Often, when I talk to people about researching their family history, they feel that they have no information with which to begin the search. I believe that everyone is a genealogist whether they know it or not. You will find that you have a great deal of information right within your own home. You keep track of births and anniversaries of family members. You have a photo album; great for jogging the memory about people, places and events. Perhaps a parent or grandparent kept a journal, a scrapbook, or an old family bible; filled with family data. Perhaps you have birth, marriage and death certificates of your parents or grandparents. Maybe you have the Naturalization Record of your Scottish grandparent. The list of materials within your home which can provide information to begin the search for family history is endless. The collection of these sources can provide you with dates and places of births, education, marriages, residence, deaths and burials, which will be most helpful in beginning your in-depth research.

The next and most important thing that you want to do, before all else, is to interview, whether in person, by phone or by letter, your older family members. Just as you know the names and events of your parents, aunts, uncles, cousins, and grandparents, they in turn will know the information of their parents, aunts, uncles, cousins, and grandparents. Interviews of older family members could take you back one or two more generations, as well as give you additional dates and places of events; including mabe a town or county in Scotland and when your ancestor came to America.

As you gather this material, from around the house and interviews, it is necessary to make special note of the approximate, if not exact, dates of births, education, marriages, residence and deaths.
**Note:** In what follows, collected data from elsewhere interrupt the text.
/-- The read of a load that has been abandoned ends: its data is discarded, an error recorded (R165, R169). -/
theorem execStationBlock_discards {s : State} {t : Transfer} (carries : s.carries t .stationBlockRead)
    (abandoned : s.link.device ≠ .loading ∨ s.fetcher.loadRead ≠ .issued) :
    (∀ block, exec (.stationBlockReadComplete (.data block)) s = .next s.freePort.settle) ∧
      exec (.stationBlockReadComplete .error) s = .next (s.freePort.linkError .readError .planFetcher t.address).settle := by
  obtain ⟨port, kind, owned⟩ := carries
  have past : ¬(s.link.device = .loading ∧ s.fetcher.loadRead = .issued) := fun both => abandoned.elim (absurd both.1) (absurd both.2)
  constructor <;> simp [exec, execStationBlockReadComplete, State.endRead, port, kind, owned, past]

theorem blockFault_none {block : Vector Byte 256} (signature : field block 0 4 = 0x4B440001) (version : field block 4 2 = 1) :
    blockFault block = .none := by
  simp [blockFault, Config.signature, Config.layoutVersion, signature, version]

/-- A wrong signature comes before a wrong version (R170). -/
theorem State.finishLoad_wrong (s : State) {block : Vector Byte 256} {reason : LoadFault}
    (wrong : (reason = .badSignature ∧ field block 0 4 ≠ 0x4B440001) ∨
      (reason = .badVersion ∧ field block 0 4 = 0x4B440001 ∧ field block 4 2 ≠ 1)) : s.finishLoad block = s.enterFaulted reason := by
  rcases wrong with ⟨rfl, signature⟩ | ⟨rfl, signature, version⟩
  · simp [State.finishLoad, blockFault, Config.signature, signature]
  · simp [State.finishLoad, blockFault, Config.signature, Config.layoutVersion, signature, version]

/-- Settling takes no owed Station Status Record away. -/
theorem State.settle_stationOwed {s : State} (owed : s.status.stationOwed = true) : s.settle.status.stationOwed = true := by
  rw [State.settle, State.placeRequests_status]
  rcases s.takeStatusNow_cases with same | ⟨-, -, -, same⟩ <;> rw [same]
  · exact owed
  · rfl

/-- Where the fields of a Mode Entry stand in a Station Block (spec/11). -/
theorem rawModeEntry_bytes (block : Vector Byte 256) (n : EntryId) {o : Nat} (ho : o = 0x10 + 8 * n.val) :
    (rawModeEntry block n).enabled = (byteAt block o).getLsbD 0 ∧ (rawModeEntry block n).carrierCode = (byteAt block (o + 1)).toNat ∧
      (rawModeEntry block n).period = field block (o + 2) 2 ∧ (rawModeEntry block n).tolerance = (byteAt block (o + 4)).toNat ∧
      (rawModeEntry block n).matchCount = (byteAt block (o + 5)).toNat ∧ (rawModeEntry block n).missCount = (byteAt block (o + 6)).toNat := by
  have inside : o + 6 < 256 := by omega
  subst ho
  exact ⟨rfl, field_one_eq_byteAt block _ (by omega), rfl, field_one_eq_byteAt block _ (by omega), field_one_eq_byteAt block _ (by omega),
    field_one_eq_byteAt block _ (by omega)⟩

/-- A Mode Entry of the settings, in the terms of its bytes (R16, R17). -/
theorem settingsOf_entry (block : Vector Byte 256) (n : EntryId) (o core period : Nat) (ho : o = 0x10 + 8 * n.val)
    (hperiod : period = field block (o + 2) 2)
    (hcore : core = (if byteAt block (o + 1) = 1#8 then 2048 else if byteAt block (o + 1) = 2#8 then 4096 else 8192))
    (enabled valid : Prop) (henabled : enabled ↔ (byteAt block o).getLsbD 0 = true)
    (hvalid : valid ↔ (byteAt block (o + 1) = 1#8 ∨ byteAt block (o + 1) = 2#8 ∨ byteAt block (o + 1) = 3#8) ∧
      core < period ∧ period ≤ core + core / 4) :
    (¬(enabled ∧ valid) → (settingsOf block).modes[n] = none ∧ (settingsOf block).adjusted.getLsbD (2 + n.val) = false) ∧
    ((settingsOf block).rejected.getLsbD n.val = true ↔ enabled ∧ ¬valid) ∧
    (enabled ∧ valid → ∃ e, (settingsOf block).modes[n] = some e ∧ e.carrier.core = core ∧ e.period = period ∧
      e.tolerance = max 1 (min 4 (byteAt block (o + 4)).toNat) ∧ e.matchCount = max 2 (min 32 (byteAt block (o + 5)).toNat) ∧
      e.missCount = max 1 (min 8 (byteAt block (o + 6)).toNat) ∧
      ((settingsOf block).adjusted.getLsbD (2 + n.val) = true ↔ e.tolerance ≠ (byteAt block (o + 4)).toNat ∨
        e.matchCount ≠ (byteAt block (o + 5)).toNat ∨ e.missCount ≠ (byteAt block (o + 6)).toNat)) := by
  obtain ⟨enable, code, pexp, tolerance, matches', misses⟩ := rawModeEntry_bytes block n ho
  rw [settingsOf_modes, settingsOf_rejected, settingsOf_modeAdjusted, ← tolerance, ← matches', ← misses]
  have isEnabled : enabled ↔ (rawModeEntry block n).enabled = true := by rw [henabled, enable]
  have isValid : valid ↔ (rawModeEntry block n).Valid := by
    rw [hvalid, ← entryValid_iff hcore, RawModeEntry.Valid, code, pexp, hperiod]
  rw [isEnabled, isValid]
  refine ⟨fun unusable => ?_, ?_, fun ⟨on, c, hc, period⟩ => ?_⟩
  · obtain ⟨nothing, still, -⟩ := (rawModeEntry block n).unusable unusable
    exact ⟨nothing, still⟩
  · by_cases usable : (rawModeEntry block n).enabled = true ∧ (rawModeEntry block n).Valid
    · obtain ⟨on, c, hc, period⟩ := usable
      rw [((rawModeEntry block n).usable on hc period).2.1]
      exact ⟨fun no => (nomatch no), fun ⟨_, no⟩ => absurd ⟨c, hc, period⟩ no⟩
    · rw [((rawModeEntry block n).unusable usable).2.2]
      exact ⟨fun on => ⟨on, fun valid => usable ⟨on, valid⟩⟩, And.left⟩
  · obtain ⟨stands, -, adjusted⟩ := (rawModeEntry block n).usable on hc period
    refine ⟨_, stands, ?_, pexp.trans hperiod.symm, clamp_eq _ _ _ (by omega), clamp_eq _ _ _ (by omega), clamp_eq _ _ _ (by omega), adjusted⟩
    rw [code] at hc
    rw [hcore]
    exact carrierCore hc

/-- The survey order is LANE for code 1 alone (R74). -/
theorem surveyOrderOf_lane (b : Byte) : surveyOrderOf b.toNat = .lane ↔ b = 1#8 := by
  unfold surveyOrderOf
  split
  · rename_i one
    exact ⟨fun _ => BitVec.eq_of_toNat_eq one, fun _ => rfl⟩
  · rename_i other
    exact ⟨fun no => (nomatch no), fun one => absurd (by rw [one]; rfl) other⟩

/-- The station adjustment flags by their places: the two trims, the eight Mode Entries, the survey order (spec/11). -/
theorem stationFlags_places (block : Vector Byte 256) :
    (stationFlags block).getLsbD 0 = decide (clampTrim (rawTrim block .a) ≠ rawTrim block .a) ∧
    (stationFlags block).getLsbD 1 = decide (clampTrim (rawTrim block .b) ≠ rawTrim block .b) ∧
    (stationFlags block).getLsbD 10 = decide (1 < (byteAt block 0x0C).toNat) ∧
    ∀ i, 11 ≤ i → (stationFlags block).getLsbD i = false := by
  simp only [stationFlags, flags_getLsbD]
  refine ⟨?_, ?_, ?_, fun i past => ?_⟩
  · by_cases same : clampTrim (rawTrim block .a) = rawTrim block .a <;> simp [same]
  · by_cases same : clampTrim (rawTrim block .b) = rawTrim block .b <;> simp [same]
  · rw [← field_one_eq_byteAt block _ (by omega)]
    rfl
  · rw [List.getD_eq_default _ _ (by simpa [allEntries] using past), Bool.and_false]

/-- Settles O54: the completion by `execStationBlock_loads` and `execStationBlock_discards`, the settings by `stationFlags_places` and
`settingsOf_entry`. -/
theorem stationBlockReadEndsLoad : Obligations.StationBlockReadEndsLoad := by
  refine ⟨fun s t block carries loading issued => ⟨fun signature version => ?_, fun reason wrong => ?_, ?_⟩,
    fun s t block carries abandoned => ?_, fun block g hg => ?_⟩
  · refine Gives.of_settle (((execStationBlock_loads carries loading issued).1 block).trans ?_)
    rw [State.finishLoad, blockFault_none signature version]
    rfl
  · refine Gives.of_settle (((execStationBlock_loads carries loading issued).1 block).trans ?_)
    rw [State.finishLoad_wrong _ wrong]
    rfl
  · refine ⟨_, (execStationBlock_loads carries loading issued).2, ?_, ?_, ?_, ?_, State.settle_stationOwed rfl⟩
    · rw [State.settle_link]
      rfl
    · rw [State.settle_link]
      rfl
    · rw [State.settle_station]
      rfl
    · rw [State.settle_link]
      simp [State.enterFaulted, Cause.bit]
  · obtain ⟨data, error⟩ := execStationBlock_discards carries abandoned
    exact ⟨.of_settle (data block), .of_settle error⟩
  · obtain ⟨trimA, trimB, order, past⟩ := stationFlags_places block
    subst hg
    refine ⟨clampTrim_eq _, clampTrim_eq _, field_one_eq_byteAt block _ (by omega), field_one_eq_byteAt block _ (by omega), ?_,
      field_one_eq_byteAt block _ (by omega), trimA, trimB, order, past, settingsOf_entry block⟩
    rw [← surveyOrderOf_lane, ← field_one_eq_byteAt block _ (by omega)]
    rfl

end Sys2Proof.Machine
end

section
namespace Sys2Proof.Machine

/-! PROOFS. Transmission mode recognition (spec/02): the recognizer case by case, a symbol report step by step, then the statements of the
family. -/

/-! ### Which entries are allowed and which contain P (R19) -/

theorem mem_allowedSet {modes : ModeTable} {policy : ModePolicy} {m : EntryId} :
    m ∈ allowedSet modes policy ↔ modes[m].isSome = true ∧ (policy = .auto ∨ policy = .fixed m) := by
  cases policy with
  | auto => simp [allowedSet, mem_allEntries]
  | fixed k => simp [allowedSet, mem_allEntries, eq_comm (a := k)]

theorem allowedSet_sorted (modes : ModeTable) (policy : ModePolicy) : (allowedSet modes policy).Pairwise (· < ·) :=
  List.Pairwise.filter _ (by decide : allEntries.Pairwise (· < ·))

theorem ModeEntry.contains_iff {e : ModeEntry} {period : Nat} :
    e.contains period = true ↔ ((period : Int) - e.period).natAbs ≤ e.tolerance := by
  simp only [ModeEntry.contains, Bool.and_eq_true, decide_eq_true_eq]
  omega

theorem entryContains_iff {modes : ModeTable} {period : Nat} {m : EntryId} :
    entryContains modes period m = true ↔ ∃ e, modes[m] = some e ∧ e.contains period = true := by
  unfold entryContains
  cases modes[m] <;> simp

/-- In a list in rising order the first entry to meet a condition is the smallest that does. -/
theorem find?_eq_some_iff_least {p : EntryId → Bool} {l : List EntryId} (sorted : l.Pairwise (· < ·)) {m : EntryId} :
    l.find? p = some m ↔ m ∈ l ∧ p m = true ∧ ∀ k ∈ l, p k = true → m ≤ k := by
  induction l with
  | nil => simp
  | cons a as ih =>
    obtain ⟨first, sorted⟩ := List.pairwise_cons.1 sorted
    cases meets : p a with
    | true =>
      rw [List.find?_cons_of_pos meets, Option.some_inj]
      constructor
      · rintro rfl
        refine ⟨List.mem_cons_self, meets, fun k hk _ => ?_⟩
        rcases List.mem_cons.1 hk with rfl | later
        · exact le_rfl
        · exact (first k later).le
      · rintro ⟨hm, -, least⟩
        rcases List.mem_cons.1 hm with rfl | later
        · rfl
        · exact absurd (least a List.mem_cons_self meets) (not_le.2 (first m later))
    | false =>
      rw [List.find?_cons_of_neg (by simp [meets]), ih sorted]
      simp only [List.mem_cons, forall_eq_or_imp, meets, Bool.false_eq_true, false_implies, true_and]
      refine and_congr_left fun ⟨holds, _⟩ => ⟨.inr, fun either => either.resolve_left ?_⟩
      rintro rfl
      simp [meets] at holds

theorem lowestMatch_eq_some_iff {modes : ModeTable} {policy : ModePolicy} {period : Nat} {m : EntryId} :
    lowestMatch modes (allowedSet modes policy) period = some m ↔ m ∈ allowedSet modes policy ∧ entryContains modes period m = true ∧
      ∀ k ∈ allowedSet modes policy, entryContains modes period k = true → m ≤ k :=
  find?_eq_some_iff_least (allowedSet_sorted modes policy)

section
variable {r : Recognizer} {modes : ModeTable} {allowed : List EntryId} {period : Nat} {c : EntryId} {e : ModeEntry}

theorem lowestMatch_eq_none (outside : ∀ m ∈ allowed, entryContains modes period m = false) : lowestMatch modes allowed period = none :=
  List.find?_eq_none.2 fun m hm => by simp [outside m hm]

/-- An entry whose window does not contain P is not the lowest match. -/
theorem lowestMatch_ne (usable : modes[c] = some e) (outside : e.contains period = false) : lowestMatch modes allowed period ≠ some c := by
  intro found
  obtain ⟨f, hf, inside⟩ := entryContains_iff.1 (List.find?_some found)
  cases hf.symm.trans usable
  rw [outside] at inside
  cases inside

/-! ### The candidate search, case by case (R22 to R25) -/

theorem Recognizer.form_candidate (r : Recognizer) (found : Option EntryId) : (r.form found).candidate = found := by
  cases found <;> rfl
It is also important to identify the exact names of towns, townships, or at least the counties where the family member was born, lived, married and died here in America. In America, our ancestors were required to keep records at the county level, usually in a county court house. In the case of the big cities, the records were usually kept at the city level. Meanwhile, in Scotland, knowing only the county that your family came from will be of little help. You must at least know the name of the town. Scotland’s Counties were divided into Civil Parishes where the records were kept. Once you know the town, then you can identify the Civil Parish. If you cannot identify the name of a town in Scotland from information within your home, in future columns I will show you how American County, State and Federal records can help you with this. Meanwhile, it is important for you to understand that when gathering the information from interviews and records in your possession, you need to have a time and place associated with your family before you can begin the research process at a library.

While collecting dates and places is important for the research process, I do not want you to think that other materials and information that you may find is of little or no importance. You may find materials which provide information that does not give specific dates and places of events, but it does add to your knowledge about your ancestor. Some examples might be an old report card or diploma, business papers, a lock of hair, a favorite poem or book, and other such family heirlooms. From these you will learn how your ancestors lived, loved and endured. These records will give your ancestor personality and character, and give you a greater understanding about them and about yourself.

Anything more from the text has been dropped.